== How to complete this task ==
Write out, word for word, the part of the listing below that opens with the line containing "s.rx := rfl" and closes with the line containing "s.treeMasks := rfl", keeping both of those lines and adding no others.

───── Extracted data ─────

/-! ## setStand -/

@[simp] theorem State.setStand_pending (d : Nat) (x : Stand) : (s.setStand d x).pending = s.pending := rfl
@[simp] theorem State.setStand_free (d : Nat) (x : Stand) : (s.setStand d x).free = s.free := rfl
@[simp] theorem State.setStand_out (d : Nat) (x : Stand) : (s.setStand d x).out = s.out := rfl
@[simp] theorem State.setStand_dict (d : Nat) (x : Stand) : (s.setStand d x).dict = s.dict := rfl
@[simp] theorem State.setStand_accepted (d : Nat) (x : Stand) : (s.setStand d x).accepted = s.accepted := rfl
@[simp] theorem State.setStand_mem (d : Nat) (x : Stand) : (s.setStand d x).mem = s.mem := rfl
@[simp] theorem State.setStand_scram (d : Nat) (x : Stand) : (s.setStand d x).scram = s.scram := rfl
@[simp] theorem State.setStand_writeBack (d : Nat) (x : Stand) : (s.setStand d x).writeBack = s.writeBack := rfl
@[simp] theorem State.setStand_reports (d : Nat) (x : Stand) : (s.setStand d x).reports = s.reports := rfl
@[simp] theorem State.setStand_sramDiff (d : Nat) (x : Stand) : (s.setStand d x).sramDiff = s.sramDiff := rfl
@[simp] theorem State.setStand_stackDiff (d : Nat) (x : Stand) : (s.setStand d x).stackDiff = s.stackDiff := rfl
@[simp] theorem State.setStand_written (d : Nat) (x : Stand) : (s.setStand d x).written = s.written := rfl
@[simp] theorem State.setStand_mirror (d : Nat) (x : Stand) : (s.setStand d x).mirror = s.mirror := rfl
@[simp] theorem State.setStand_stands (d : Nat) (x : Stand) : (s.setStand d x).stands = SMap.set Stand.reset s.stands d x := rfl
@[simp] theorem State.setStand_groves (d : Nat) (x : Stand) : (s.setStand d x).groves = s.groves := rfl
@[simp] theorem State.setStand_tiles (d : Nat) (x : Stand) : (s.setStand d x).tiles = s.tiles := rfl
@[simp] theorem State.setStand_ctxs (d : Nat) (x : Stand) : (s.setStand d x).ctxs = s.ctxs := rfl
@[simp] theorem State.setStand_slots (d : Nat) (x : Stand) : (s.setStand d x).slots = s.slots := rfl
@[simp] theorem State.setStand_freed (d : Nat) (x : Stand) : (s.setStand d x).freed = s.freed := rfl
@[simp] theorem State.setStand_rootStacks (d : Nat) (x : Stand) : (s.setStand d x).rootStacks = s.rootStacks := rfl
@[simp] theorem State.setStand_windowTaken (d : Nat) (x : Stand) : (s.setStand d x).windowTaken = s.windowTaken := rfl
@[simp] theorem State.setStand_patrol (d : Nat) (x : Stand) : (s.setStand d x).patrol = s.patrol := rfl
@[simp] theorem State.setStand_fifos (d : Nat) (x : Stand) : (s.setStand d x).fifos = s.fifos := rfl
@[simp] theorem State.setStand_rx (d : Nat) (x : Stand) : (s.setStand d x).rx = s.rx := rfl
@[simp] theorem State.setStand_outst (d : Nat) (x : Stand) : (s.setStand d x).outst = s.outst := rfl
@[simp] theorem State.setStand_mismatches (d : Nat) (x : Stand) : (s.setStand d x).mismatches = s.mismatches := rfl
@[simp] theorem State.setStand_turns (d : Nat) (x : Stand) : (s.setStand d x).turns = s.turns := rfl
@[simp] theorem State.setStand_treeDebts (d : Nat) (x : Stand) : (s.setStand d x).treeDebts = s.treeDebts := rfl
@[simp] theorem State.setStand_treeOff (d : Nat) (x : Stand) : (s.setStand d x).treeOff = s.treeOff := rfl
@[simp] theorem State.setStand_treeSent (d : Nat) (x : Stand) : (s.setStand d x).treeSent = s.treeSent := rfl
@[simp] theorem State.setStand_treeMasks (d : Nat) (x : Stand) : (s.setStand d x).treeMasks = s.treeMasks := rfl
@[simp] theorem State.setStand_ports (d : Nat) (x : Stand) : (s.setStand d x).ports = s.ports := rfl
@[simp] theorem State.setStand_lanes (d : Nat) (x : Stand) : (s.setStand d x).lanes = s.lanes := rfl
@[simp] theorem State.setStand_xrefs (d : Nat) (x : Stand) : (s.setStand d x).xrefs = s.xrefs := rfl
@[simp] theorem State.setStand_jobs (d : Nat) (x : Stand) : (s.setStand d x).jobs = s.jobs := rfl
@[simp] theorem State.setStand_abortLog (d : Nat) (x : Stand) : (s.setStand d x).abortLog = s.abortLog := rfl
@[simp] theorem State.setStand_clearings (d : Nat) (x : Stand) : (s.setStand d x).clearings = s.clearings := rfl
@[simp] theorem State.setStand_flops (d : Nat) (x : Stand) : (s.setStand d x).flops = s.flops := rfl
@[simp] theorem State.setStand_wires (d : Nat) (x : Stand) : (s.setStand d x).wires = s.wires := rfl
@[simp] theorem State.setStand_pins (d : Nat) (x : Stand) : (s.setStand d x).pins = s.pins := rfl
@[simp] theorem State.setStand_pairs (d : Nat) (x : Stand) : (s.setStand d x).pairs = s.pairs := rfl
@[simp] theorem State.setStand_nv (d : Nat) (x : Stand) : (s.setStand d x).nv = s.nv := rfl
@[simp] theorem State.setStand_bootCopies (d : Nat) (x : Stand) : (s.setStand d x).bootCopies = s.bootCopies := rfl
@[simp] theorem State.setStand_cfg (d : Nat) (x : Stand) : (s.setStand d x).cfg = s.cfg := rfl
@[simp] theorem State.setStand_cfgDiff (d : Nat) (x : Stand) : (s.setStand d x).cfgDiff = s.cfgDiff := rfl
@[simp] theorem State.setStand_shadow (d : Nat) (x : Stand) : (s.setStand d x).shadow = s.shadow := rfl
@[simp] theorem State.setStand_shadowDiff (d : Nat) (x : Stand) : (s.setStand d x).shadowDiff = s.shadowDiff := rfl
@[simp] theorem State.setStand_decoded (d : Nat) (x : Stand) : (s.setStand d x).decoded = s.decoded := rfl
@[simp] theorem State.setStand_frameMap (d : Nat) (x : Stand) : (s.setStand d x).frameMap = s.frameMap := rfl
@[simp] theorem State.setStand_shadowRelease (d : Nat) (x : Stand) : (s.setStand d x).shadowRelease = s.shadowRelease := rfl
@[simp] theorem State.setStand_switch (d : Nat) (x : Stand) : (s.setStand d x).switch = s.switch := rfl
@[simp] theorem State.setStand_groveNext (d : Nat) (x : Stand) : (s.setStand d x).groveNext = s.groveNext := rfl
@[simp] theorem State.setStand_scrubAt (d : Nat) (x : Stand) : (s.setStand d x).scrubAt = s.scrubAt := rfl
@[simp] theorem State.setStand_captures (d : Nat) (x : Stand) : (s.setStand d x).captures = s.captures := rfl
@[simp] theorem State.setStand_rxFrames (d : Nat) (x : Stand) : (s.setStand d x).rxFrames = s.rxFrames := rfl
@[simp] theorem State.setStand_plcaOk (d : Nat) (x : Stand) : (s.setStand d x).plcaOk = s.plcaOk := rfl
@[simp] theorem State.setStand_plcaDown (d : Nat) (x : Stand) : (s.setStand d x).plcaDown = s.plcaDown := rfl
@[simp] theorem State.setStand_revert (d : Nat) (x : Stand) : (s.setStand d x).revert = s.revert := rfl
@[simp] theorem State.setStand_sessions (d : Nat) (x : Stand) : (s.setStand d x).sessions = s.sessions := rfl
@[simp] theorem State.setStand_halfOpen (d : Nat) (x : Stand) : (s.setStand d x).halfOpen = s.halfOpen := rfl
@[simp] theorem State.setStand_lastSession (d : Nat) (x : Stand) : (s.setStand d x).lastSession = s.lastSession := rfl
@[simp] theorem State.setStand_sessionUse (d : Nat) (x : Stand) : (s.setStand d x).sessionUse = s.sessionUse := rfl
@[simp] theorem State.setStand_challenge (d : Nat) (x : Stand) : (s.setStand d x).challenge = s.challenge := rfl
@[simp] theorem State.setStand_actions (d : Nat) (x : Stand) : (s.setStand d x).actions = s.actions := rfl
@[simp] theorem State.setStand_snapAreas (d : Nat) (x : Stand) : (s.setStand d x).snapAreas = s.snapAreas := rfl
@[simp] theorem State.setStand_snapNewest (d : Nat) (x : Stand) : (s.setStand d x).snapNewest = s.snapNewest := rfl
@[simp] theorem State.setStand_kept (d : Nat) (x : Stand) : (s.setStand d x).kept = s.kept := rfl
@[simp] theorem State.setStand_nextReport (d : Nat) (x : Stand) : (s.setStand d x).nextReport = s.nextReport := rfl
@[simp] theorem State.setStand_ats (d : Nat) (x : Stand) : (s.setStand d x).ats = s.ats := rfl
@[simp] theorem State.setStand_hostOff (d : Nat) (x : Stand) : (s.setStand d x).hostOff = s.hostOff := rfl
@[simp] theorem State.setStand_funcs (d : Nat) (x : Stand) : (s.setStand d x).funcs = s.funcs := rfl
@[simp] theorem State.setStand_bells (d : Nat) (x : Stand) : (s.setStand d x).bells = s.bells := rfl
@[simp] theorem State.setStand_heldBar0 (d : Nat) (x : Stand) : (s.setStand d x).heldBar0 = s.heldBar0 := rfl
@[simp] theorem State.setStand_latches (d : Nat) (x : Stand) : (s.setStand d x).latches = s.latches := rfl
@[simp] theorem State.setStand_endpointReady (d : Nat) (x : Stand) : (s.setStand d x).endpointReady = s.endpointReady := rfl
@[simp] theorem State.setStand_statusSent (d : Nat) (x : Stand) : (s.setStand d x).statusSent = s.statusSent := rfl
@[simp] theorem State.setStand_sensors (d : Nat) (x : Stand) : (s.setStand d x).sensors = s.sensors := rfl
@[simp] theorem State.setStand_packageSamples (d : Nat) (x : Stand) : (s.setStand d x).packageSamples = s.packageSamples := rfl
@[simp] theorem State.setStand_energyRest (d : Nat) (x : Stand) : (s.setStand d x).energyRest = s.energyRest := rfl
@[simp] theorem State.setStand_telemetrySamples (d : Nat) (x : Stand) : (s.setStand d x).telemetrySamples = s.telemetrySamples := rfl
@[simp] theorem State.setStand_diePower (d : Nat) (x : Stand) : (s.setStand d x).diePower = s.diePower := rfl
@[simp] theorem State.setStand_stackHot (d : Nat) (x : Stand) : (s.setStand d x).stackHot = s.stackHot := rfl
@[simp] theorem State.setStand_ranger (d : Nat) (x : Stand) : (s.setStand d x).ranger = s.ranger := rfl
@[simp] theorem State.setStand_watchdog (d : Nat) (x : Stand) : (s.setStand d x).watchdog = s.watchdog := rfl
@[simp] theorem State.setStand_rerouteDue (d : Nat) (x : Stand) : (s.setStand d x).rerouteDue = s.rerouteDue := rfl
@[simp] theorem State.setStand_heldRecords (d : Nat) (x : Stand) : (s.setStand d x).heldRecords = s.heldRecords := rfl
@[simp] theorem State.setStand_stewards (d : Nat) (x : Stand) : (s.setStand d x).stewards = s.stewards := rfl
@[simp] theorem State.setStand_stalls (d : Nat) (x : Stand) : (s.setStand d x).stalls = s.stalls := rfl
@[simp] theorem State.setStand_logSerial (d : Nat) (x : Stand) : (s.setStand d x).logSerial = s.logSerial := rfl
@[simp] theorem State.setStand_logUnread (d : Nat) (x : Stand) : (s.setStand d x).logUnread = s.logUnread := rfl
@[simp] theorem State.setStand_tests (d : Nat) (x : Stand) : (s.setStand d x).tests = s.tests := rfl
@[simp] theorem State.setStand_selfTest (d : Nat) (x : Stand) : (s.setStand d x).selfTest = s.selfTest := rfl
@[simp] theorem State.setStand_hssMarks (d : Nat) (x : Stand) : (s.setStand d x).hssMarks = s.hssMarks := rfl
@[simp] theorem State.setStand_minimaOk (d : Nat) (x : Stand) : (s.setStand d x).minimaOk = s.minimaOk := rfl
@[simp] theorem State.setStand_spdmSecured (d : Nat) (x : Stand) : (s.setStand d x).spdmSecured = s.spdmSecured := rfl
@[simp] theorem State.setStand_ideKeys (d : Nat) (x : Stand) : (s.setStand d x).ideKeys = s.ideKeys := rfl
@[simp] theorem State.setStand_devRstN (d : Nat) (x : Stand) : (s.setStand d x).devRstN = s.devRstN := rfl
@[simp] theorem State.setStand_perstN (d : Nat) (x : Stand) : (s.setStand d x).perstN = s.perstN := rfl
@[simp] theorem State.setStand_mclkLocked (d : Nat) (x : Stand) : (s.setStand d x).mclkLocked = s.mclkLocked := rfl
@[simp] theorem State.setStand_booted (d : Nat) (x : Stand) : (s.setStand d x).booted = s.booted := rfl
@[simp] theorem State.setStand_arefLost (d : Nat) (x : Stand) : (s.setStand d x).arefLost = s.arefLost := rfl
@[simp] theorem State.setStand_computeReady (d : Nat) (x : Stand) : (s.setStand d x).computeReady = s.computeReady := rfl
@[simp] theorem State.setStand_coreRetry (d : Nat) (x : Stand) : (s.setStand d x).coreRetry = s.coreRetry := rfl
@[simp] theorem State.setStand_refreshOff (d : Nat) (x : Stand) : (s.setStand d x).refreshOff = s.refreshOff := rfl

─────

== Answer for the task ==
@[simp] theorem State.setStand_rx (d : Nat) (x : Stand) : (s.setStand d x).rx = s.rx := rfl
@[simp] theorem State.setStand_outst (d : Nat) (x : Stand) : (s.setStand d x).outst = s.outst := rfl
@[simp] theorem State.setStand_mismatches (d : Nat) (x : Stand) : (s.setStand d x).mismatches = s.mismatches := rfl
@[simp] theorem State.setStand_turns (d : Nat) (x : Stand) : (s.setStand d x).turns = s.turns := rfl
@[simp] theorem State.setStand_treeDebts (d : Nat) (x : Stand) : (s.setStand d x).treeDebts = s.treeDebts := rfl
@[simp] theorem State.setStand_treeOff (d : Nat) (x : Stand) : (s.setStand d x).treeOff = s.treeOff := rfl
@[simp] theorem State.setStand_treeSent (d : Nat) (x : Stand) : (s.setStand d x).treeSent = s.treeSent := rfl
@[simp] theorem State.setStand_treeMasks (d : Nat) (x : Stand) : (s.setStand d x).treeMasks = s.treeMasks := rfl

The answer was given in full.